**Dataset excerpts**
-- ==== Sys2Proof/Machine/CalSlot.lean ====
section
/-! DEFINITION. The calibration working set and the slot in progress (R325–R338): what a channel takes
from the set, the return of a channel from the spare, and the ways host work and structure loads end a
slot. -/

namespace Sys2Proof.Machine

open Sys2Proof

/-- BAR4 offset of the calibration working set, kept there in the layout of R343 (log entry 17). -/
def calBase : Nat := 0x2B00000
/-- BAR4 offset of channel `c`'s record in the working set (R343). -/
def calRec (c : Nat) : Nat := calBase + 64 + 640 * c
/-- BAR4 offset of the record of tile `t`'s spare. -/
def calSpareRec (t : Nat) : Nat := calBase + 64 + 640 * 128 + 512 * t

/-- TMU_ZERO of channel `c` at its tile's die temperature (R325, R340): the stored value and its
coefficient; where the correction is no whole number the manual gives no rounding, and either
neighbour may result. -/
def State.zeroAt (s : State) (c : Nat) : Nat :=
  let base := sext 32 (s.sramN (calRec c + 8) 4)
  let coef := sext 16 (s.sramN (calRec c + 0x1E) 2)
  let dt := sext 16 (s.rdF (Reg.PEL_TEMP (c / 32)) 15 0) - sext 16 (s.sramN (calRec c + 0x1C) 2)
  let x := coef * dt
  ofInt 32 (base + x / 8 + (if x % 8 = 0 then 0 else (s.freeNow % 2 : Nat)))

/-- CHN_DSK_PATH in force (R182): of a channel in a site the value of the last START, of another one the register
(log entry 92). -/
def State.pathOf (s : State) (c : Nat) : Nat :=
  match s.siteOfCh c with
  | some _ => (s.ch c).path
  | none => s.rdF (Reg.CHN_DSK_PATH c) 15 0

/-- A signed register field of 16 bits. -/
def State.rdS16 (s : State) (a : Nat) : Int := sext 16 (s.rdF a 15 0)

/-- A residual of channel `c` at its tile's die temperature (R325, R344): the value at offset `o` of a channel record
with the front-end drift that its coefficient, at offset `k`, gives from TREF; where that is no whole number either
neighbour may result (log entry 5), and a value beyond R181's range is held at its end. -/
def State.residualAt (s : State) (c : Nat) (rec : List Byte) (o k : Nat) : Nat :=
  let base := sext 16 (getLE rec o 2)
  let dt := sext 16 (s.rdF (Reg.PEL_TEMP (c / 32)) 15 0) - sext 16 (getLE rec 0x1C 2)
  let x := sext 32 (getLE rec k 4) * dt
  let y := base + x / 2 ^ 19 + (if x % 2 ^ 19 = 0 then 0 else (s.freeNow % 2 : Nat))
  ofInt 16 (max (-4096) (min 4095 y))

/-- Channel `c`'s residual registers take the values of a channel record (R325, R330). -/
def State.dskLoad (s : State) (c : Nat) (rec : List Byte) : State :=
  ((s.wrN (Reg.CHN_DSK_DRV c) (s.residualAt c rec 4 0x14)).wrN (Reg.CHN_DSK_CMP c) (s.residualAt c rec 6 0x18)).drawn

/-- The residual registers of channel `c` act on its own generator (R181, R183). -/
def State.dskAct (s : State) (c : Nat) : State :=
  s.setCh c { s.ch c with drvRes := s.rdS16 (Reg.CHN_DSK_DRV c), cmpRes := s.rdS16 (Reg.CHN_DSK_CMP c) }

/-- Channel `c`'s calibration registers take the values of the working set (R325, R344). -/
def State.calLoadChan (s : State) (c : Nat) : State :=
  let s := ((s.dskLoad c (s.sramRd (calRec c) 640)).dskAct c).wrN (Reg.TMU_ZERO c) (s.zeroAt c)
  ((s.wrN (Reg.ACQ_GDLY c) (s.sramN (calRec c + 0xC) 4)).wrN (Reg.PEL_REFL_OFS c) (s.sramN (calRec c + 0x10) 4)).drawn

/-- The channels of tile `t`. -/
def tileChans (t : Nat) : List Nat := (List.range 32).map fun i => 32 * t + i

/-- Tile of a target. -/
def tileOf (target : Nat) : Nat := if target < 128 then target / 32 else target - 128

/-- Set the slot in progress. -/
def State.setSlot (s : State) (x : Option CalSlot) : State := { s with cal := { s.cal with slot := x } }

/-- The slot is over: its channel and the one whose TDC it took have been at work until now (R497). -/
def State.slotRests (s : State) (x : CalSlot) : State :=
  let s := s.workNow 1 x.target
  (match x.check with
    | some c => s.workNow 1 c
    | none => s).setSlot none

/-- Set CAL_STAT.PHASE. -/
def State.calPhase (s : State) (p : Nat) : State := s.wrF Reg.CAL_STAT 23 20 p

/-- The calibration age of channel `c` begins again (R330, R341). -/
def State.calAgeNew (s : State) (c : Nat) : State :=
  { s with cal := { s.cal with ageFrom := kset (fun _ => none) s.cal.ageFrom c (some (s.mt : Int)),
                               aged := kset (fun _ => false) s.cal.aged c false } }

/-- The channel's own generator takes its events over from the spare (R331, R335): under the new values once a verify
has passed, and then its age begins again, else under its previous ones. -/
def State.spareOut (s : State) (x : CalSlot) : State :=
  let c := x.target
  let s := if x.verified then (if x.subst then (s.dskAct c).calAgeNew c else s)
    else (s.wrN (Reg.CHN_DSK_DRV c) x.prev.1).wrN (Reg.CHN_DSK_CMP c) x.prev.2
  if x.spareIn then
    let s := if bit (s.rd (Reg.CHN_EDGE_STAT c)) 28 then s else s.wrF (Reg.CHN_EDGE_STAT c) 29 29 0
    (s.workNow 1 c).wrF (Reg.CAL_CH_STAT c) 31 31 0
  else s

/-- A result that takes the place of one already formed: STRUCTURE and LOCK (R334, R335). -/
def resultWins (result : Nat) : Bool := result == 7 || result == 8

/-- The slot in progress ends early with a result; it waits for its release (R334–R336). Before a switch-out the
result that stands is kept, but for STRUCTURE and LOCK. A direct slot takes nothing from its results then: its values are not in
the working set before its end (log entry 18). -/
def State.calAbort (s : State) (result : Nat) : State :=
  match s.cal.slot with
  | none => s
  | some x =>
    let ended := x.result.isSome && !x.spareIn
    if ended && !resultWins result then s
    else
      let y := { x with verified := x.verified && x.subst }
      let s := if x.target < 128 && !(ended && x.subst) then s.spareOut y else s
      let r := if resultWins result then result else x.result.getD (if y.verified then 0 else result)
      (s.setSlot (some { y with spareIn := false, result := some r })).calPhase 8

/-- A START of the owning sequencer preempts a direct slot of channel `c`, also while it is being released: the channel
keeps its previous values (R336). -/
def State.calStartHook (s : State) (c : Nat) : State :=
  match s.cal.slot with
  | some x =>
    if x.target = c ∧ !x.subst then
      let y := { x with verified := false }
      ((s.spareOut y).setSlot (some { y with result := some 6 })).calPhase 8
    else s
  | none => s

/-- The owning sequencer reaches STOPPED while the spare stands in for channel `c` (R335, log entry 18). -/
def State.calStopHook (s : State) (c : Nat) : State :=
  match s.cal.slot with
  | some x => if x.target = c ∧ x.subst then s.calAbort 6 else s
  | none => s

/-- A structure load that stops tile `t` ends its slot with STRUCTURE (R335). -/
def State.calTileStop (s : State) (t : Nat) : State :=
  match s.cal.slot with
  | some x => if (if x.target < 128 then x.target / 32 else x.target - 128) = t then s.calAbort 7 else s
  | none => s

/-- An acquisition of channel `c` has an ANALOG trigger enabled and runs (R298, R329). -/
def State.analogOn (s : State) (c : Nat) : Bool :=
  let on := fun (v : Word) => bit v 31 && fld v 30 28 == 1
  (on (s.rd (Reg.ACQ_TA c)) || on (s.rd (Reg.ACQ_TB c)))

/-- The check TDC of tile `t`: its lowest channel with an idle TMU and no ANALOG trigger enabled (R329). -/
def State.checkTdc (s : State) (t : Nat) : Option Nat :=
  ((List.range 32).map fun i => 32 * t + i).find? fun c => s.rdF (Reg.TMU_STAT c) 1 0 == 0 && !s.analogOn c

/-- A TMU ARM of the check TDC, channel `c`: the phase restarts on another TDC, or the slot ends with
NO_TDC (R336). -/
def State.calArmHook (s : State) (c : Nat) : State :=
  match s.cal.slot with
  | some x =>
    if x.check ≠ some c then s
    else
      match s.checkTdc (c / 32) with
      | some k => s.setSlot (some { x with check := some k })
      | none => s.calAbort 5
  | none => s

/-- An ACQ ARM or MONITOR of channel `c` ends the digitiser part of its slot (R336). -/
def State.calDigHook (s : State) (c : Nat) : State :=
  match s.cal.slot with
  | some x =>
    if x.target = c ∧ x.result.isNone then
      (s.setSlot (some { x with digSkip := true })).wrF (Reg.CAL_CH_STAT c) 30 30 1
    else s
  | none => s

end Sys2Proof.Machine
end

**Task details**
Retype the portion of the data above that starts on the line with "def State.slotRests (s" and finishes on the line with "Set CAL_STAT.PHASE. -/", including both of those lines.

**Result of the exercise**
def State.slotRests (s : State) (x : CalSlot) : State :=
  let s := s.workNow 1 x.target
  (match x.check with
    | some c => s.workNow 1 c
    | none => s).setSlot none

/-- Set CAL_STAT.PHASE. -/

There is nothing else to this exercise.